Find the line containing "Allowed s [] s" in the listing below. Repeat it exactly, along with each following line up to and including the one containing "R24: the commands".

[Data shown]

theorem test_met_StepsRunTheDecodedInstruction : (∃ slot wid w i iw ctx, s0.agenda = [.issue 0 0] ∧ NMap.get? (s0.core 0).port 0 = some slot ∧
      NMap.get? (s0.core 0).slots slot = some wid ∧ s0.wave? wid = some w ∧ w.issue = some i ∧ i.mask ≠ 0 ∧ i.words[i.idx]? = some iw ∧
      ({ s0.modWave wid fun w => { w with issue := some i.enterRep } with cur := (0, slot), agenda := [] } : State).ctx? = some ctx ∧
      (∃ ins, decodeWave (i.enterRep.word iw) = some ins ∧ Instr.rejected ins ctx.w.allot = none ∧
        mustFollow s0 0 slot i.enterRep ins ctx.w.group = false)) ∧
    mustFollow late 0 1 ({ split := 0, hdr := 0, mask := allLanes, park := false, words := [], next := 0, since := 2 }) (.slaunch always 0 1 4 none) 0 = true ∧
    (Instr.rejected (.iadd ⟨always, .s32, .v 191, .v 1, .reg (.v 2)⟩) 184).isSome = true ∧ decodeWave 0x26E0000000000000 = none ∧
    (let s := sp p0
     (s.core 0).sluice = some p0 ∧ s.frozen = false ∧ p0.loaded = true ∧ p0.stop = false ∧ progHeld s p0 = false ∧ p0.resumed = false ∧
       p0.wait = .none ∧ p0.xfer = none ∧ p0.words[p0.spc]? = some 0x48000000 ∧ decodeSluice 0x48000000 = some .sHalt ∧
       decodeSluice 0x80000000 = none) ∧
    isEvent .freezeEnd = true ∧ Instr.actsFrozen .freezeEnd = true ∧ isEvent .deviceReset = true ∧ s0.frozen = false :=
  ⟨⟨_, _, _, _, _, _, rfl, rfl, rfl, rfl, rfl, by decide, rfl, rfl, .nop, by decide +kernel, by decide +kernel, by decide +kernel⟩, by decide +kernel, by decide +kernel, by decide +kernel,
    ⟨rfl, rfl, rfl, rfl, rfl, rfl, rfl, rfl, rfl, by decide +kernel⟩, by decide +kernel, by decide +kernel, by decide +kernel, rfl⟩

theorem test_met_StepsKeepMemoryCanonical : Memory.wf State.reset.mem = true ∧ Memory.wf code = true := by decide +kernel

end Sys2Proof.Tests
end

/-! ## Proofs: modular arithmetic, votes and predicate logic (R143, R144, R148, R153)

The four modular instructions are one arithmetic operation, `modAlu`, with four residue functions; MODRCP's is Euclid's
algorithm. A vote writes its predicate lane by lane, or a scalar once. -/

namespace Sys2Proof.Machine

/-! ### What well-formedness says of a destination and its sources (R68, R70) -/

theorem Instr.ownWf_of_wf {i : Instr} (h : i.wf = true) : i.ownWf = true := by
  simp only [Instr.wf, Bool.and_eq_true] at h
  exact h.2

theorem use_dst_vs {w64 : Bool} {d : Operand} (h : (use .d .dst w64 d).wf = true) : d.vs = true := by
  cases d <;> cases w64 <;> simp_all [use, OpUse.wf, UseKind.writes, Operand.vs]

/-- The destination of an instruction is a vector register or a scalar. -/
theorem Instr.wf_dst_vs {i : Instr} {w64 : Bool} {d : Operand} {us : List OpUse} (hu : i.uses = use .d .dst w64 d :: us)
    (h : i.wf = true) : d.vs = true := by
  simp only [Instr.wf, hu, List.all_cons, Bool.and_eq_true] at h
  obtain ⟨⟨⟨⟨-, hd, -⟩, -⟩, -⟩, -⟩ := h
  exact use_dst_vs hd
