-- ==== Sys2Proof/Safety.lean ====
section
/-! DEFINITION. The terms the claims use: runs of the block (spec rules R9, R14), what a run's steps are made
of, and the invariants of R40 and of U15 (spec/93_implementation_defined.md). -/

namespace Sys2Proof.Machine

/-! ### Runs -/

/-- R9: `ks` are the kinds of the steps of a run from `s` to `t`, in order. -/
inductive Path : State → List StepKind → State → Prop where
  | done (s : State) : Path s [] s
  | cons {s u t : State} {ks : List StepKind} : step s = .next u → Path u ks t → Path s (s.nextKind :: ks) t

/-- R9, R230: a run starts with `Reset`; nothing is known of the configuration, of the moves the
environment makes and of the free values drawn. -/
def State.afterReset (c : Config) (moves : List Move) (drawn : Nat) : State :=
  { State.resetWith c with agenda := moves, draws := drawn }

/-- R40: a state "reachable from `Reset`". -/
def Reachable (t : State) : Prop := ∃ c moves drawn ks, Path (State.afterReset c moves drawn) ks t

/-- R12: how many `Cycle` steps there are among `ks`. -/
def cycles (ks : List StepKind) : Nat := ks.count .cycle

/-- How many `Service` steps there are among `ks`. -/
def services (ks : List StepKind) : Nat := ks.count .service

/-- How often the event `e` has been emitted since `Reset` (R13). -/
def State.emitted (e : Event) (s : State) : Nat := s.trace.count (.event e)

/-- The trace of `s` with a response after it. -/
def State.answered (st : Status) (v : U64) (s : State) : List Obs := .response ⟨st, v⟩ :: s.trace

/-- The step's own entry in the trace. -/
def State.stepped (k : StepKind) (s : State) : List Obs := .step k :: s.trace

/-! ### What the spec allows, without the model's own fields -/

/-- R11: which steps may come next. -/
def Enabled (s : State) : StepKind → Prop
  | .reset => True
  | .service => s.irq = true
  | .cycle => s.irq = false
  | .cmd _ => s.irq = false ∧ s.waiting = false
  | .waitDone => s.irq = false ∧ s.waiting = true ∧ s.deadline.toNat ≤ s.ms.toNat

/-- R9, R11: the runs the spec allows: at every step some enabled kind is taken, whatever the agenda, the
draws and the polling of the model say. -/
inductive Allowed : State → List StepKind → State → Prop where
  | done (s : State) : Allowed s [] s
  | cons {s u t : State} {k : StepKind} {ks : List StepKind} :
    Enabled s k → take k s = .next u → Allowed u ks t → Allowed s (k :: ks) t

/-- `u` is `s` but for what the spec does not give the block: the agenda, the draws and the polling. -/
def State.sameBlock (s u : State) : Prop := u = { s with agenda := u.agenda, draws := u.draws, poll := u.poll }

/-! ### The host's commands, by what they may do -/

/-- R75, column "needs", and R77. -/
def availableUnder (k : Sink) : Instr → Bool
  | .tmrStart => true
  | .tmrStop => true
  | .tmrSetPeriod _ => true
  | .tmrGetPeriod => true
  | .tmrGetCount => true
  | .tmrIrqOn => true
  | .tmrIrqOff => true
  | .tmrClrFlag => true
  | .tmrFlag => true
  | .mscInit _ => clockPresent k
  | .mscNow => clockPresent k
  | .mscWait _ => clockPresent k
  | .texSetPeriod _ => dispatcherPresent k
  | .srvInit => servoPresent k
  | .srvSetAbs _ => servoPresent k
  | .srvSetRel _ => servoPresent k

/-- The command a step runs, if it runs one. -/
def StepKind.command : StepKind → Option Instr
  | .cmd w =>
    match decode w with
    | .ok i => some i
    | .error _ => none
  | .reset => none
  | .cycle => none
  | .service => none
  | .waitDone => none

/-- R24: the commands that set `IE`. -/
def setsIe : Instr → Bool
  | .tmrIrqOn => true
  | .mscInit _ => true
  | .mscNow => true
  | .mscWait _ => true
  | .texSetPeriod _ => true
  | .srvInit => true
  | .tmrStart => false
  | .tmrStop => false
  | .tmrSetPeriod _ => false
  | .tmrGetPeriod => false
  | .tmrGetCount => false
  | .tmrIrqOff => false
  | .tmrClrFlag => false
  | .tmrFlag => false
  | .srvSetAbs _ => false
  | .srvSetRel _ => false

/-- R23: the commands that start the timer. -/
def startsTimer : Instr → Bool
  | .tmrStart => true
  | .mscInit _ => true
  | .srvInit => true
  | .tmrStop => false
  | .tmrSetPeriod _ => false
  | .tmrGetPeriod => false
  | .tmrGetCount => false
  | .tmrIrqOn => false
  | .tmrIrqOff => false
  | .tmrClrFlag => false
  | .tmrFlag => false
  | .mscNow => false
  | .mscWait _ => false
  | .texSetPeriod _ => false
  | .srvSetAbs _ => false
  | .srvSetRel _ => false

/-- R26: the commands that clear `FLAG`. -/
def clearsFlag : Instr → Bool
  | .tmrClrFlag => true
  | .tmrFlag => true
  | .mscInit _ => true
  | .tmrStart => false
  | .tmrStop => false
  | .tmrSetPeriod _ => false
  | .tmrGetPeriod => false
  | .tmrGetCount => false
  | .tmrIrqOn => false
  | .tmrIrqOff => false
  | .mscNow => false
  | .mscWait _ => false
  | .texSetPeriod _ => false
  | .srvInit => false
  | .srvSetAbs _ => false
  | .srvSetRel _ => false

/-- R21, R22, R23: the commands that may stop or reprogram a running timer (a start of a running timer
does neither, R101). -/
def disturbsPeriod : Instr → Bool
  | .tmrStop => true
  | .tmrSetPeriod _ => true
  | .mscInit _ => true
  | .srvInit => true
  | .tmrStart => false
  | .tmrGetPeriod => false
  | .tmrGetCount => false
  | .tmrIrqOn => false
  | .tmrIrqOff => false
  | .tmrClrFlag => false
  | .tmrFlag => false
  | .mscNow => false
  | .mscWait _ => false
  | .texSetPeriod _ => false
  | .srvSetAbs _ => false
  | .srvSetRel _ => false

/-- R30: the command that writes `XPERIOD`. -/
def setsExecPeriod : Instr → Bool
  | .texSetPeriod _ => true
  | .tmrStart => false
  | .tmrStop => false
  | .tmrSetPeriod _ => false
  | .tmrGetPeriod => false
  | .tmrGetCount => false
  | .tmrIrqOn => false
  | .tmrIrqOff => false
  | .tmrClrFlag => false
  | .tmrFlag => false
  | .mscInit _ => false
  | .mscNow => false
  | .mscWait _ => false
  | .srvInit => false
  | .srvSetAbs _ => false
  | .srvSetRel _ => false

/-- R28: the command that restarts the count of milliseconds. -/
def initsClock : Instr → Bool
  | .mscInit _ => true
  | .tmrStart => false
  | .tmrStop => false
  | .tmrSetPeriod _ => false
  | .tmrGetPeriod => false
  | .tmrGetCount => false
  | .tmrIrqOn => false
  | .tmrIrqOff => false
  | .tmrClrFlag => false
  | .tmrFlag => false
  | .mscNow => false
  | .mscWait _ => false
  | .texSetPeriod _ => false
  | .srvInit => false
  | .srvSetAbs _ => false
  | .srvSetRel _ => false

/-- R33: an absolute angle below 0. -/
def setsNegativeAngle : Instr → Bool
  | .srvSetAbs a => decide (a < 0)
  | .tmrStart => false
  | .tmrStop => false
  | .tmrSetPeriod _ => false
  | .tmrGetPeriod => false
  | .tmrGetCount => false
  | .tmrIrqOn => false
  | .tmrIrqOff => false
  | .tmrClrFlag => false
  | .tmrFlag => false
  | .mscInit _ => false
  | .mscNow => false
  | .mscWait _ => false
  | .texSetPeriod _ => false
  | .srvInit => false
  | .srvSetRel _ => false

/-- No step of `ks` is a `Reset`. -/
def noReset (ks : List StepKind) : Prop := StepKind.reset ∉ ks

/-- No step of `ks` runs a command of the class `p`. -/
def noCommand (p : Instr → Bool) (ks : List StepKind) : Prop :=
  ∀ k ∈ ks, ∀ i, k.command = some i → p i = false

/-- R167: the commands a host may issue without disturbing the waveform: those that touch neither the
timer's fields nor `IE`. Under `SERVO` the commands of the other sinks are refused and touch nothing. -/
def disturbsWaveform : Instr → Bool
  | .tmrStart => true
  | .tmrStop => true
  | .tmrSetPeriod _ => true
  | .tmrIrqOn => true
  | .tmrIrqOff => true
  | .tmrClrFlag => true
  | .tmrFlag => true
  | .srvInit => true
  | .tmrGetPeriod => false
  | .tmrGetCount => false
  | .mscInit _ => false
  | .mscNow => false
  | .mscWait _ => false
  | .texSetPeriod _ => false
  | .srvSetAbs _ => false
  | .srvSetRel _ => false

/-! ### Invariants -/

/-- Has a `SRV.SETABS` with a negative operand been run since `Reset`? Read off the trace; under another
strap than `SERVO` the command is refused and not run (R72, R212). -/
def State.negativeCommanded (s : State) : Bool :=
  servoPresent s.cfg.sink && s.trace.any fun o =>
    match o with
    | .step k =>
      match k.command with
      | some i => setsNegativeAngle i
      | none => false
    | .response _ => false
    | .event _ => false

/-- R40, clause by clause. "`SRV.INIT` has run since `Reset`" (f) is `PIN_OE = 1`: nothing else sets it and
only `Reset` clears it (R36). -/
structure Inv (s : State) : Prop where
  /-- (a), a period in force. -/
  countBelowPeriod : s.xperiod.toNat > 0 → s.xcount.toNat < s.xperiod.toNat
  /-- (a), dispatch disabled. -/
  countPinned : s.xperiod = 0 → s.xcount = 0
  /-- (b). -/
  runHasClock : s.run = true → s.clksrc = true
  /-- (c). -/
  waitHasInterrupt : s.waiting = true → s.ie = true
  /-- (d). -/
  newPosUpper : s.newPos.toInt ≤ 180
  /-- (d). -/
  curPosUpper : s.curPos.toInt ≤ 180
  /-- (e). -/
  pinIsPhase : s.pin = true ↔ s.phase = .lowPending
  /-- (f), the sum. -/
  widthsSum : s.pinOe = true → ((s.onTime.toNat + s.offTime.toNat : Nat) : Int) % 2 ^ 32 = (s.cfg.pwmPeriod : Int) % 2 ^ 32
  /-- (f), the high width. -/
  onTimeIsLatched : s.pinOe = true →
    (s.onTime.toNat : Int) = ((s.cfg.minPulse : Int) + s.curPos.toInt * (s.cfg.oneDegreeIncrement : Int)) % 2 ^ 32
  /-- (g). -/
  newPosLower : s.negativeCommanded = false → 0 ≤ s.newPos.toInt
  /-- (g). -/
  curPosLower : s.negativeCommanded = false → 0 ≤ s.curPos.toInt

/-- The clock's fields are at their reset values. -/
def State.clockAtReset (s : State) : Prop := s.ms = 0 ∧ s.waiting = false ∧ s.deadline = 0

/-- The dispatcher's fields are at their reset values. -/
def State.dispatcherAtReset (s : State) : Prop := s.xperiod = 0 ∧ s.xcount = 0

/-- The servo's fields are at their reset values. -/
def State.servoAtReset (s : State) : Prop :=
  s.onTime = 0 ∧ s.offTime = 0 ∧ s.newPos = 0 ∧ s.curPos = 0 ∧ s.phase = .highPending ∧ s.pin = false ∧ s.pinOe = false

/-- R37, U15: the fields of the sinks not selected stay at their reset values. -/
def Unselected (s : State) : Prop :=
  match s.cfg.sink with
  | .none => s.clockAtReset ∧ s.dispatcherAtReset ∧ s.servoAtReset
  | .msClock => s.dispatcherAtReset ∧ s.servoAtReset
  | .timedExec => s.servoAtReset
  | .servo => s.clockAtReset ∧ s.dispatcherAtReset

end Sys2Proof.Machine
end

[/Data shown]

■ Completed exercise
  | done (s : State) : Allowed s [] s
  | cons {s u t : State} {k : StepKind} {ks : List StepKind} :
    Enabled s k → take k s = .next u → Allowed u ks t → Allowed s (k :: ks) t

/-- `u` is `s` but for what the spec does not give the block: the agenda, the draws and the polling. -/
def State.sameBlock (s u : State) : Prop := u = { s with agenda := u.agenda, draws := u.draws, poll := u.poll }

/-! ### The host's commands, by what they may do -/

/-- R75, column "needs", and R77. -/
def availableUnder (k : Sink) : Instr → Bool
  | .tmrStart => true
  | .tmrStop => true
  | .tmrSetPeriod _ => true
  | .tmrGetPeriod => true
  | .tmrGetCount => true
  | .tmrIrqOn => true
  | .tmrIrqOff => true
  | .tmrClrFlag => true
  | .tmrFlag => true
  | .mscInit _ => clockPresent k
  | .mscNow => clockPresent k
  | .mscWait _ => clockPresent k
  | .texSetPeriod _ => dispatcherPresent k
  | .srvInit => servoPresent k
  | .srvSetAbs _ => servoPresent k
  | .srvSetRel _ => servoPresent k

/-- The command a step runs, if it runs one. -/
def StepKind.command : StepKind → Option Instr
  | .cmd w =>
    match decode w with
    | .ok i => some i
    | .error _ => none
  | .reset => none
  | .cycle => none
  | .service => none
  | .waitDone => none

/-- R24: the commands that set `IE`. -/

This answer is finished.